SOURCE MATERIAL:
-- ==== Sys2Proof/Tests/Slice0.lean ====
section
/-! SUPPORT. Tests of the model against spec/95_test_vectors.md and the encodings of spec/30_encoding.md, and a witness for the
hypotheses of every statement that has some. -/

namespace Sys2Proof.Tests

open Sys2Proof.Machine

/-! ## Fixtures -/

/-- The next state, if there is one. -/
def after (o : Host.Outcome State Fault Refusal) : Option State :=
  match o with
  | .next t => some t
  | .fault _ => none
  | .refused _ => none

/-- Two commands in a row. -/
def both (i j : Instr) (s : State) : Option State := (after (exec i s)).bind fun t => after (exec j t)

/-- The frame of V-S1 (spec/95_test_vectors.md). -/
def received : Frame :=
  { dst := 0x0A#8, src := 0x0B#8, len := 3#8, pay := [(0, 1#8), (1, 2#8), (2, 3#8)]
    quality := some { rssi := 0x7F#8, lqi := 0x05#8 } }

/-- The same frame built by the host: no samples (V-T1, V-Z3). -/
def built : Frame := { received with quality := none }

/-- A block with frame `f` before the fixture RefChan of spec/20_memory.md R48 with `rx`: the bytes, then `error`. -/
def withRx (f : Frame) (rx : List Byte) : State :=
  { State.reset with frame := f, chan := { State.reset.chan with reads := rx.map .byte ++ [.error], counts := [rx.length] } }

/-- A block with frame `f` before a Channel that accepts `cap` writes and refuses the next, with the given answer to a begin. -/
def withTx (f : Frame) (cap : Nat) (start : Ack) : State :=
  { State.reset with
    frame := f
    chan := { State.reset.chan with writes := List.replicate cap .ok ++ [.error], begins := [start] } }

/-- The state with that much patience in the Channel. -/
def patience (k : Nat) (s : State) : State := { s with chan := { s.chan with patience := some k } }

/-- A staging store with something in every part (R25, R30: any value). -/
def junk : Staging := { n := 0xAA#8, d := 0xBB#8, s := 0xCC#8, p := [0xDD#8], q := 0xEE#8 }

/-- The bytes of V-S1. -/
def exampleBytes : List Byte := [0x05#8, 0x0A#8, 0x0B#8, 0x01#8, 0x02#8, 0x03#8, 0x7F#8, 0x05#8]

/-! ## WellFormed: each check refuses an ill-formed term -/

theorem test_wellFormed_setfmt : (Instr.setfmt 2#8).wellFormed = false ∧ (Instr.setfmt 1#8).wellFormed = true := by decide
theorem test_wellFormed_wrpay : (Instr.wrpay 253#8 0#8).wellFormed = false ∧ (Instr.wrpay 252#8 0#8).wellFormed = true := by
  decide
theorem test_wellFormed_rdpay : (Instr.rdpay 253#8).wellFormed = false ∧ (Instr.rdpay 252#8).wellFormed = true := by decide

/-! ## Decoding: words written out bit by bit from R53, R57 -/

theorem test_decode_clr : decode 0b000000010000000000000000#24 = .ok .clr := by decide
theorem test_decode_setdst : decode 0b000100000000000000001010#24 = .ok (.setdst 0x0A#8) := by decide
theorem test_decode_setsrc : decode 0b000100010000000011111111#24 = .ok (.setsrc 0xFF#8) := by decide
theorem test_decode_setlen : decode 0b000100100000000011111110#24 = .ok (.setlen 254#8) := by decide
theorem test_decode_setfmt : decode 0b000100110000000000000001#24 = .ok (.setfmt 1#8) := by decide
theorem test_decode_wrpay : decode 0b000101000000001000000011#24 = .ok (.wrpay 2#8 3#8) := by decide
theorem test_decode_rddst : decode 0b001000000000000000000000#24 = .ok .rddst := by decide
theorem test_decode_rdsrc : decode 0b001000010000000000000000#24 = .ok .rdsrc := by decide
theorem test_decode_rdlen : decode 0b001000100000000000000000#24 = .ok .rdlen := by decide
theorem test_decode_rdfmt : decode 0b001000110000000000000000#24 = .ok .rdfmt := by decide
theorem test_decode_rdpay : decode 0b001001001111110000000000#24 = .ok (.rdpay 252#8) := by decide
theorem test_decode_rdrssi : decode 0b001001010000000000000000#24 = .ok .rdrssi := by decide
theorem test_decode_rdlqi : decode 0b001001100000000000000000#24 = .ok .rdlqi := by decide
theorem test_decode_rdstat : decode 0b001001110000000000000000#24 = .ok .rdstat := by decide
theorem test_decode_avail : decode 0b001100000000000000000000#24 = .ok .avail := by decide
theorem test_decode_receive : decode 0b010000000000000000000000#24 = .ok .receive := by decide
theorem test_decode_transmit : decode 0b010000010000000000000000#24 = .ok .transmit := by decide
theorem test_decode_serialize : decode 0b010000100000000000000000#24 = .ok .serialize := by decide

/-- V-I1 to V-I12: illegal words, rejected by name. -/
theorem test_decode_illegal :
    decode 0x000000#24 = .error (.unassignedOpcode 0x00#8) ∧ decode 0x010001#24 = .error .fieldNotZero ∧
    decode 0x010100#24 = .error .fieldNotZero ∧ decode 0x100100#24 = .error .fieldNotZero ∧
    decode 0x130002#24 = .error (.formatOutOfRange 2#8) ∧ decode 0x1300FF#24 = .error (.formatOutOfRange 0xFF#8) ∧
    decode 0x14FD00#24 = .error (.indexOutOfRange 253#8) ∧ decode 0x24FD00#24 = .error (.indexOutOfRange 253#8) ∧
    decode 0x240001#24 = .error .fieldNotZero ∧ decode 0x400001#24 = .error .fieldNotZero ∧
    decode 0x430000#24 = .error (.unassignedOpcode 0x43#8) ∧ decode 0xFFFFFF#24 = .error (.unassignedOpcode 0xFF#8) := by decide

/-- V-I10: an illegal word answers 0xFF04 and issues no `ChanRead`. -/
theorem test_step_illegal :
    after (step (present 0x400001#24 (withRx received exampleBytes))) =
      some { withRx received exampleBytes with responses := [0xFF04#16] } := by decide

theorem test_decodeBytes : decodeBytes [0x14#8, 0x02#8, 0x03#8, 0xEE#8] = some (.ok (.wrpay 2#8 3#8), [0xEE#8]) ∧
    (decodeBytes [0x14#8, 0x02#8]).isNone = true := by decide

theorem test_decodeTableWord : decodeTableWord 24 0x14FC55 = some (.wrpay 252#8 0x55#8) ∧ decodeTableWord 24 0 = none := by decide

/-- P2, P3: a program's text and its words. -/
theorem test_assemble :
    assemble [['S', 'E', 'T', 'D', 'S', 'T', ' ', '0', 'x', '0', 'A', ' ', ';', ' ', 'x'], [], [';'],
        ['W', 'R', 'P', 'A', 'Y', ' ', '2', ',', ' ', '0', 'x', '0', '3'], ['S', 'E', 'T', 'L', 'E', 'N', ' ', '2', '5', '4']] =
      some [0x10000A#24, 0x140203#24, 0x1200FE#24] := by decide

theorem test_assemble_wrong : assemble [['N', 'O', 'P']] = none ∧ assemble [['S', 'E', 'T', 'L', 'E', 'N', ' ', '2', '5', '6']] = none ∧
    assemble [['C', 'L', 'R', ' ', '1']] = none := by decide

/-! ## Frame access (spec/95 B1) -/

/-- V-A15, V-A16: CLR empties the frame and keeps `FMT`. -/
theorem test_clr : (after (exec .clr { withRx received [] with fmt := .text })).map (fun t => (t.frame, t.fmt, t.responses)) =
    some (Frame.empty, .text, [0x0000#16]) := by decide

/-- V-A7. -/
theorem test_setdst : (both (.setdst 0x0A#8) .rddst State.reset).map State.responses = some [0x0000#16, 0x000A#16] := by decide

/-- V-A8. -/
theorem test_setsrc : (both (.setsrc 0xFF#8) .rdsrc State.reset).map State.responses = some [0x0000#16, 0x00FF#16] := by decide

/-- V-A11, V-A13. -/
theorem test_setlen : (both (.setlen 254#8) .rdlen State.reset).map State.responses = some [0x0000#16, 0x00FE#16] := by decide

/-- V-A14, V-A16. -/
theorem test_setfmt : (both (.setfmt 1#8) .rdfmt State.reset).map State.responses = some [0x0000#16, 0x0001#16] := by decide

/-- V-A9, V-A10: the last cell, beyond `LEN`. -/
theorem test_wrpay_last :
    (both (.wrpay 252#8 0x55#8) (.rdpay 252#8) State.reset).map State.responses = some [0x0000#16, 0x0055#16] := by decide

/-- R73: writing zero to a cell, and reading its neighbour. -/
theorem test_wrpay_zero :
    (both (.wrpay 1#8 0#8) (.rdpay 2#8) (withRx received [])).map (fun t => (t.frame.pay, t.responses)) =
      some ([(0, 1#8), (2, 3#8)], [0x0000#16, 0x0003#16]) := by decide

/-- After V-S1: RDDST, RDSRC. -/
theorem test_rddst_rdsrc : (both .rddst .rdsrc (withRx received [])).map State.responses = some [0x000A#16, 0x000B#16] := by decide

/-- After V-S1: RDLEN; V-A3: RDFMT. -/
theorem test_rdlen_rdfmt : (both .rdlen .rdfmt (withRx received [])).map State.responses = some [0x0003#16, 0x0000#16] := by decide

/-- After V-S1: RDPAY 2, RDPAY 3. -/
theorem test_rdpay :
    (both (.rdpay 2#8) (.rdpay 3#8) (withRx received [])).map State.responses = some [0x0003#16, 0x0000#16] := by decide

/-- After V-S1: RDRSSI, RDLQI. -/
theorem test_samples : (both .rdrssi .rdlqi (withRx received [])).map State.responses = some [0x007F#16, 0x0005#16] := by decide

/-- V-A5, V-A6. -/
theorem test_samples_absent : (both .rdrssi .rdlqi State.reset).map State.responses = some [0xFF05#16, 0xFF05#16] := by decide

/-- After V-S1: RDSTAT 0x0003, then with `LEN` 254 0x0001. -/
theorem test_rdstat_received : (after (exec .rdstat (withRx received []))).map State.responses = some [0x0003#16] ∧
    (both (.setlen 254#8) .rdstat (withRx received [])).map State.responses = some [0x0000#16, 0x0001#16] := by decide

/-- V-A4, V-A12. -/
theorem test_rdstat_reset : (after (exec .rdstat State.reset)).map State.responses = some [0x0002#16] ∧
    (both (.setlen 254#8) .rdstat State.reset).map State.responses = some [0x0000#16, 0x0000#16] := by decide

/-! ## AVAIL and RECEIVE (spec/95 B3, B6) -/

/-- V-V2: 8 bytes. -/
theorem test_avail : (after (exec .avail (withRx received exampleBytes))).map (fun t => (t.responses, t.chan.log, t.chan.reads.length)) =
    some ([0x0008#16], [.avail 8], 9) := by decide

/-- V-V3, V-V4: 255, and saturation above it. -/
theorem test_avail_saturates : saturate 255 = 0xFF#8 ∧ saturate 256 = 0xFF#8 ∧ saturate 300 = 0xFF#8 := by decide

/-- V-S1. -/
theorem test_receive : (after (exec .receive (withRx Frame.empty exampleBytes))).map (fun t => (t.frame, t.responses, t.chan.reads)) =
    some (received, [0x0000#16], [.error]) := by decide

/-- V-R2, V-R4, V-R7: malformed after one byte; the shortest frame over a longer one; an error on the rssi read. -/
theorem test_receive_ends :
    (after (exec .receive (withRx received [0x00#8, 0xAA#8, 0xBB#8]))).map (fun t => (t.frame, t.responses, t.chan.log)) =
      some (Frame.empty, [0xFF01#16], [.read (.byte 0x00#8)]) ∧
    (after (exec .receive (withRx received [0x02#8, 0x11#8, 0x22#8, 0x33#8, 0x44#8, 0x99#8]))).map (fun t => (t.frame, t.chan.reads)) =
      some ({ dst := 0x11#8, src := 0x22#8, len := 0#8, pay := [], quality := some { rssi := 0x33#8, lqi := 0x44#8 } },
        [.byte 0x99#8, .error]) ∧
    (after (exec .receive (withRx received (exampleBytes.take 6)))).map (fun t => (t.frame, t.responses, t.chan.log.length)) =
      some (Frame.empty, [0xFF02#16], 7) := by decide

/-! ## TRANSMIT (spec/95 B4) -/

/-- V-T1, V-T2. -/
theorem test_transmit :
    (after (exec .transmit (withTx built 6 .ok))).map (fun t => (acceptedBytes t.chan.log, t.chan.log.getLast?, t.responses)) =
      some ([0x05#8, 0x0A#8, 0x0B#8, 0x01#8, 0x02#8, 0x03#8], some (.start .ok), [0x0000#16]) ∧
    (after (exec .transmit (withTx { built with len := 0#8 } 3 .ok))).map (fun t => (acceptedBytes t.chan.log, t.responses)) =
      some ([0x02#8, 0x0A#8, 0x0B#8], [0x0000#16]) := by decide

/-- V-T5, V-T9, V-T11. -/
theorem test_transmit_fails :
    (after (exec .transmit (withTx { built with len := 254#8 } 6 .ok))).map (fun t => (t.chan.log, t.responses)) =
      some ([], [0xFF03#16]) ∧
    (after (exec .transmit (withTx built 4 .ok))).map (fun t => (acceptedBytes t.chan.log, t.chan.log.length, t.frame, t.responses)) =
      some ([0x05#8, 0x0A#8, 0x0B#8, 0x01#8], 5, built, [0xFF02#16]) ∧
    (after (exec .transmit (withTx built 6 .error))).map (fun t => (t.chan.log.length, t.responses)) = some (7, [0xFF02#16]) := by decide

/-! ## SERIALIZE (spec/95 B5) -/

/-- V-Z1, V-Z3, V-Z7. -/
theorem test_serialize_raw :
    (after (exec .serialize (withRx received []))).map (fun t => (t.sink, t.responses)) = some ([exampleBytes], [0x0000#16]) ∧
    (after (exec .serialize (withRx built []))).map State.sink = some [exampleBytes.take 6] ∧
    (both (.setlen 254#8) .serialize State.reset).map (fun t => (t.sink, t.responses)) = some ([], [0x0000#16, 0x0000#16]) := by decide

/-- V-Z2: the 51 bytes. -/
theorem test_serialize_text : (after (exec .serialize { withRx received [] with fmt := .text })).map State.sink =
    some [[0x44#8, 0x53#8, 0x54#8, 0x3D#8, 0x30#8, 0x41#8, 0x20#8, 0x53#8, 0x52#8, 0x43#8, 0x3D#8, 0x30#8, 0x42#8, 0x20#8, 0x4C#8,
      0x45#8, 0x4E#8, 0x3D#8, 0x30#8, 0x33#8, 0x20#8, 0x50#8, 0x41#8, 0x59#8, 0x4C#8, 0x4F#8, 0x41#8, 0x44#8, 0x3D#8, 0x30#8,
      0x31#8, 0x30#8, 0x32#8, 0x30#8, 0x33#8, 0x20#8, 0x52#8, 0x53#8, 0x53#8, 0x49#8, 0x3D#8, 0x37#8, 0x46#8, 0x20#8, 0x4C#8,
      0x51#8, 0x49#8, 0x3D#8, 0x30#8, 0x35#8, 0x0A#8]] := by decide

/-! ## Blocking and reset (R42, R125, R127) -/

/-- R42: a Channel that falls silent at the third read leaves RECEIVE stuck; one that answers all eight does not. -/
theorem test_stuck : exec .receive (patience 2 (withRx received exampleBytes)) = .fault .channelSilent ∧
    (after (exec .receive (patience 8 (withRx Frame.empty exampleBytes)))).map (fun t => (t.frame, t.chan.patience)) =
      some (received, some 0) := ⟨rfl, by decide⟩

/-- R125. -/
theorem test_reset : (after (step { withRx received exampleBytes with fmt := .text, inbox := [.reset] })).map
    (fun t => (t.frame, t.fmt, t.chan.reads.length, t.responses)) = some (Frame.empty, .raw, 9, []) := by decide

PROBLEM DETAILS:
Reproduce the lines of the entries above from the one with "theorem test_setfmt : (both" to the one with "(both (.wrpay 1#8", both included, exactly and without any other line.

REPLY TO THE EXERCISE:
theorem test_setfmt : (both (.setfmt 1#8) .rdfmt State.reset).map State.responses = some [0x0000#16, 0x0001#16] := by decide

/-- V-A9, V-A10: the last cell, beyond `LEN`. -/
theorem test_wrpay_last :
    (both (.wrpay 252#8 0x55#8) (.rdpay 252#8) State.reset).map State.responses = some [0x0000#16, 0x0055#16] := by decide

/-- R73: writing zero to a cell, and reading its neighbour. -/
theorem test_wrpay_zero :
    (both (.wrpay 1#8 0#8) (.rdpay 2#8) (withRx received [])).map (fun t => (t.frame.pay, t.responses)) =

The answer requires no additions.